Efficiency and legitimacy in inter-local agreements: why collaboration has become a default choice among councils

1 comment | 1 shares

Estimated reading time: 5 minutes

LSE BPP

February 24th, 2020

Efficiency and legitimacy in inter-local agreements: why collaboration has become a default choice among councils

1 comment | 1 shares

Estimated reading time: 5 minutes

Over 97 per cent of English local authorities cooperate with one another, providing common public services across separate council areas. Ruth Dixon and Thomas Elston consider how and why this occurs. In a follow-up to their previous post, they find that propensity to collaborate is unpredictable, but partner choice can be partly explained by geographical proximity of councils and similarities in organizational and resource characteristics. Contrary to the view that collaboration is a wholly ‘rational’ strategy chosen simply to improve service costs or quality, therefore, this analysis suggests that both efficiency and legitimacy influenced reform choices.

Historically, English local councils aspired to be self-sufficient. Despite engaging in thorough collaboration with agencies outside of the local government system, local authorities have exhibited a remarkable aversion to the kinds of inter-municipal collaboration commonly practised in Europe and the USA. But this changed markedly after 2010, with the Conservative–Liberal Democrat coalition government enthusing about shared services and ruling out – temporarily, as it turned out – other types of scale-achieving reforms like the creation of more unitary authorities. ‘I am not at all interested in the structure of local government’ said Eric Pickles while shadow Secretary of State for Local Government, ‘but we will expect councils to … cooperate and work together’. In government, his wish was granted. By 2017 more than 97 per cent of councils participated in at least one inter-council collaboration, providing services such as social care, waste collection, libraries and back-office administration. Our study examined how this significant and ‘un-English’ collaboration was implemented, and what motived such long-resisted reforms.

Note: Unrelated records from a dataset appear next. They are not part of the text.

-- ==== Sys2Proof/Machine/BackingStore.lean ====
section
/-! DEFINITION. BackingStore's host operations: ATTACH and DETACH (spec/40_backing_store.md). -/

namespace Sys2Proof.Machine

/-- `ATTACH` (R120, R121). While attached it has no meaning (R129). -/
def execAttach (s : State) : Result :=
  if s.attached then .refused .attachWhileAttached else .next s.attachMedium

/-- `DETACH` (R122): idempotent, never an error. -/
def execDetach (s : State) : Result := .next (s.detachMedium.respond .nothing)

end Sys2Proof.Machine
end

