-- ==== Sys2Proof/Machine/Core.lean ====
section
/-! DEFINITION. The machine behind the host's interface. -/

def Sys2Proof.core : Host.Core :=
  { State := Sys2Proof.Machine.State, Fault := Sys2Proof.Machine.Fault,
    Refusal := Sys2Proof.Machine.Refusal, step := Sys2Proof.Machine.step,
    reset := Sys2Proof.Machine.State.reset }
end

In our earlier work, we found no evidence of councils attaining the promised financial benefits from sharing back-office or tax collection services across local authority areas. Although savings may have been achieved in particular instances, efficiency did not appear to be a self-evident motivation for shared services (despite this reform being strongly recommended by central government and others as a way to cut costs during the age of austerity). In this follow-up work, therefore, we use social network analysis to investigate other possible drivers of inter-council collaboration, and the characteristics of the resulting networks.

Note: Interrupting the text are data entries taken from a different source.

-- ==== Sys2Proof/Certificates/Slice0/Obligations.lean ====
section
/-! DEFINITION. The statements for the provers, from the numbered rules of spec/. A docstring names the rule
it formalises, or, where a clause rests on a decision of the spec (D<n>) or a choice of the model (log <n>),
says so. -/

open Sys2Proof Sys2Proof.Machine

/-! ## Encoding (30_encoding.md) -/

/-- For all parameters the spec allows, decoding an encoded well-formed operation gives it back, operands
and all. The packing is the spec's decision D31. -/
def Obligations.DecodeOfEncodeIsTheOperation : Prop :=
  ∀ P : Config.Params, P.Valid → ∀ i : Instr, i.WellFormed P → decodeWith P (encodeWith P i) = .ok i

/-- A decoded operation is well-formed, and its encoding is the word with every field that is not meaningful
set to zero: no other bit is lost. Rests on D31. -/
def Obligations.EncodeOfDecodeIsTheCanonicalWord : Prop :=
  ∀ (P : Config.Params) (w : OpWord) (i : Instr), decodeWith P w = .ok i →
    i.WellFormed P ∧ encodeWith P i = canonicalWord w

/-- The decoder accepts exactly the words of kind 0 to 4, and rejects the others by their kind (R91, R101;
D31). -/
def Obligations.ExactlyKinds5To7AreRejected : Prop :=
  ∀ w : OpWord,
    ((opKind w).toNat ≤ 4 → ∃ i, decode w = .ok i) ∧
    (5 ≤ (opKind w).toNat → decode w = .error (.noOperation (opKind w)))

/-- The decoder selects the first row of the printed operation map whose match and mask the word meets, and
rejects a word that meets none (R100, R101; D31). -/
def Obligations.DecoderAgreesWithTheOperationMap : Prop :=
  ∀ w : OpWord, firstRow w =
    match decode w with
    | .ok i => some i.row
    | .error _ => none

/-- Words of the spec's encoding vectors (95_test_vectors.md section 3). -/
def Obligations.EncodingVectorsDecode : Prop :=
  decode 0x0FFFF0010DEADBEEF#68 = .ok .rdBlkStatus ∧
  decode 0x1FFFF001400000003#68 = .ok .wrBlkCommandAckInterrupt ∧
  decode 0x1FFFF001480000001#68 = .ok (.wrBlkCommandMalformed 0x80000001#32) ∧
  decode 0x0FFFF001200000000#68 = .ok (.rdUnmapped 0xFFFF0012#32) ∧
  decode 0x3000000000000001C#68 = .ok (.inject 0x1C#32) ∧
  decode 0x1FFFF000400000068#68 = .ok (.wrConsoleOut 0x68#32) ∧
  decode 0x80000000000000000#68 = .ok .reset

/-! ## The step -/

/-- One step performs the oldest operation waiting, decoded, with that operation taken off the sequence (R5,
R76; the sequence as a field is the model's choice, log 1). -/
def Obligations.StepPerformsTheDecodedOperation : Prop :=
  ∀ (s : State) (w : OpWord) (rest : List OpWord) (i : Instr),
    s.ops = w :: rest → decode w = .ok i → step s = exec i { s with ops := rest }

/-- With no operation waiting nothing happens (the model's choice, log 2); a word of kind 5 to 7 is refused
by name (U5). -/
def Obligations.StepWithoutAnOperation : Prop :=
  ∀ s : State,
    (s.ops = [] → step s = .next s) ∧
    (∀ w rest, s.ops = w :: rest → 5 ≤ (opKind w).toNat → step s = .refused (.noOperation (opKind w)))

/-! ## Accesses that select no handler (44_decoder.md) -/

/-- R192, R193: an access to an address that is no register changes nothing; a read of it returns the
sentinel. -/
def Obligations.UnmappedAccessesDoNothing : Prop :=
  ∀ (s : State) (addr wdata : Word), addr ∉ Config.params.addresses →
    busRead addr s = .next { s with response := .data 0xFFFFFFFF#32 } ∧
    busWrite addr wdata s = .next { s with response := .nothing } ∧
    exec (.rdUnmapped addr) s = .next { s with response := .data 0xFFFFFFFF#32 } ∧
    exec (.wrUnmapped addr wdata) s = .next { s with response := .nothing }

/-- Which addresses are registers, and that every misaligned address, the base, the gap and everything
outside the block is none (R68, R70, R192's corner cases; the numbers are D2, D3, D11). -/
def Obligations.AddressMapIsExact : Prop :=
  ∀ addr : Word,
    (addr ∈ Config.params.addresses ↔
      addr.toNat = 0xFFFF0004 ∨ (addr.toNat % 4 = 0 ∧ 0xFFFF0010 ≤ addr.toNat ∧ addr.toNat ≤ 0xFFFF0024)) ∧
    Config.ioBase ∉ Config.params.addresses

/-- A read of the write-only command register returns the sentinel; a write of a read-only register does
nothing (R194, R195; D12, D13). -/
def Obligations.WrongDirectionAccessesDoNothing : Prop :=
  ∀ (s : State) (wdata : Word),
    exec .rdBlkCommand s = .next { s with response := .data 0xFFFFFFFF#32 } ∧
    exec (.wrBlkStatus wdata) s = .next { s with response := .nothing } ∧
    exec (.wrKeyStatus wdata) s = .next { s with response := .nothing } ∧
    exec (.wrKeyData wdata) s = .next { s with response := .nothing }

/-- Isolation (R197): a bus access changes the state of the device that owns the addressed register and of no
other; what it returns, and what it makes of its own device, depends on that device alone. The medium
environment's answers and the draw count of the free values are counted as the block device's: that two runs
with the same ones leave the same unspecified bytes is the model's choice (log 4, log 5), not R197's. -/
def Obligations.BusAccessesAreIsolated : Prop :=
  (∀ (i : Instr) (s t : State) (d : Device), i.agent = .busMaster → exec i s = .next t →
    i.owner ≠ some d → s.SameDevice d t) ∧
  (∀ (i : Instr) (s s' t t' : State) (d : Device), i.agent = .busMaster → i.owner = some d →
    s.SameDevice d s' → exec i s = .next t → exec i s' = .next t' →
    t'.response = t.response ∧ t.SameDevice d t')

/-- R198: a bus operation reaches `attached`, `medium`, `dataPointer` and `pendingCount` only through the
register rules, and cannot ATTACH, DETACH, RESET or INJECT. -/
def Obligations.DecoderIsTheOnlyWayIn : Prop :=
  ∀ (i : Instr) (s t : State), i.agent = .busMaster → exec i s = .next t →
    t.attached = s.attached ∧
    (t.medium ≠ s.medium → i = .wrBlkCommandWriteSector) ∧
    (t.dataPointer ≠ s.dataPointer →
      i = .wrBlkCommandReadSector ∨ i = .wrBlkCommandWriteSector ∨ i = .rdBlkData ∨ ∃ w, i = .wrBlkData w) ∧
    (t.pendingCount ≠ s.pendingCount →
      i = .wrBlkCommandReadSector ∨ i = .wrBlkCommandWriteSector ∨ i = .wrBlkCommandAckInterrupt) ∧
    t.q <:+ s.q ∧ s.console <+: t.console

/-! ## Block device: STATUS and SECTOR (41_block_device.md section 1) -/

/-- `RD BLK_STATUS` (R140, R21; the bit positions are D6): bit by bit, and nothing of the block changes. -/
def Obligations.BlkStatusReadValue : Prop :=
  ∀ s : State, ∃ v : Word,
    exec .rdBlkStatus s = .next { s with response := .data v } ∧
    v.getLsbD 0 = s.busy ∧ v.getLsbD 1 = s.error ∧ v.getLsbD 2 = decide (0 < s.pendingCount) ∧
    ∀ k, 3 ≤ k → v.getLsbD k = false

/-- `RD BLK_SECTOR` returns the sector register, without side effect (R141; D26). -/
def Obligations.BlkSectorReadValue : Prop :=
  ∀ s : State, exec .rdBlkSector s = .next { s with response := .data s.sectorRegister }

/-- R142: a write of `BLK_SECTOR` stores the value verbatim, whatever it is and whatever the state, and
changes nothing else; the interrupt line is unchanged. -/
def Obligations.BlkSectorWriteStoresVerbatim : Prop :=
  ∀ (s : State) (wdata : Word), ∃ t : State,
    exec (.wrBlkSector wdata) s = .next t ∧
    t = { s with sectorRegister := wdata, response := .nothing } ∧ t.irq = s.irq

/-- What writes the sector register (part of R33): it is written by `WR BLK_SECTOR`; no command changes it;
a rejected command leaves it and the sector buffer unchanged. -/
def Obligations.NoCommandChangesTheSectorRegister : Prop :=
  ∀ (i : Instr) (s t : State), exec i s = .next t →
    (t.sectorRegister ≠ s.sectorRegister →
      (∃ w, i = .wrBlkSector w ∧ t.sectorRegister = w) ∨ i = .attach ∨ i = .detach ∨ i = .reset) ∧
    (s.busy = true → i = .wrBlkCommandReadSector ∨ i = .wrBlkCommandWriteSector →
      t.sectorRegister = s.sectorRegister ∧ t.buf = s.buf)

/-! ## Block device: COMMAND (section 2) -/

/-- `READ_SECTOR` on an attached store, the environment answering with success and the sector inside the
medium (R144, R123; D14, D32): the buffer holds the sector's bytes, one more completion is pending,
saturating, and nothing else of the block changes. -/
def Obligations.ReadSectorSucceeds : Prop :=
  ∀ s : State, s.busy = false → s.attached = true → s.nextAnswer = true → s.SectorInside →
    ∃ (b : Sector) (a : List Bool) (d : Nat),
      exec .wrBlkCommandReadSector s = .next { s with
        buf := b, dataPointer := 0, pendingCount := min (s.pendingCount + 1) (2 ^ 32 - 1)
        response := .nothing, answers := a, draws := d } ∧
      ∀ k < 512, s.mediumBytes.byte? (s.sectorRegister.toNat * 512 + k) = some (sectorByte b k)

/-- `READ_SECTOR` with no store, a host failure, or a sector not wholly inside the medium (R144, R148; D18,
D19, D21): the pointer is rewound, `error` is set, the buffer is unspecified, nothing else of the block
changes; the interrupt line is unchanged. -/
def Obligations.ReadSectorFails : Prop :=
  ∀ s : State, s.busy = false → (s.attached = false ∨ s.nextAnswer = false ∨ ¬ s.SectorInside) →
    ∃ (b : Sector) (a : List Bool) (d : Nat) (t : State),
      exec .wrBlkCommandReadSector s = .next t ∧
      t = { s with
        buf := b, dataPointer := 0, error := true, response := .nothing, answers := a, draws := d } ∧
      t.irq = s.irq

/-- `WRITE_SECTOR` on an attached store, the environment answering with success (R145, R124; D14, D32): the
bytes of the buffer at the sector's offset, zeros between the old end and the sector, every other byte as
before, none beyond the new end; one more completion is pending; nothing else of the block changes. The
premise is the medium's canonical form, which every step keeps (StepKeepsTheInvariants). -/
def Obligations.WriteSectorSucceeds : Prop :=
  ∀ s : State, s.busy = false → s.attached = true → s.nextAnswer = true → s.mediumBytes.Wf →
    ∃ (m : Medium) (a : List Bool) (d : Nat),
      exec .wrBlkCommandWriteSector s = .next { s with
        medium := some m, dataPointer := 0, pendingCount := min (s.pendingCount + 1) (2 ^ 32 - 1)
        response := .nothing, answers := a, draws := d } ∧
      m.len = max s.mediumBytes.len (sectorOffset s.sectorRegister + 512) ∧
      ∀ x, m.byte? x =
        if sectorOffset s.sectorRegister ≤ x ∧ x < sectorOffset s.sectorRegister + 512 then
          some (sectorByte s.buf (x - sectorOffset s.sectorRegister))
        else if x < s.mediumBytes.len then s.mediumBytes.byte? x
        else if x < sectorOffset s.sectorRegister then some 0#8
        else none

Organizational theory and empirical work on international cases indicate that ‘resource’, ‘organizational’, and ‘political’ considerations may lead to inter-local collaboration and affect partner selection. For example, councils may be motivated to collaborate because of budget constraints or small population size, in order to achieve economies of scale or to share expertise. Conversely, councils that already exhibit a high level of structural complexity may find collaboration less attractive. Choices over partner selection may also be predictable. Do councils favour partners who are most geographically proximate, in order to reduce coordination costs? Or do councils choose collaborators similar to themselves with respect to resources, organizational factors or politics? Partner similarity is often thought to aid the cooperation process; for instance, smoothing the process of reaching decisions and resolving disagreements. On the other hand, councils may seek partners with contrasting experiences and expertise, in order to achieve maximum value from the alliance. To explore these questions, we conducted an exploratory rather than hypothesis-driven study of the English shared services network as it existed in 2017 according to the Local Government Association’s shared services dataset, which we used for this analysis and to prepare Figure 1.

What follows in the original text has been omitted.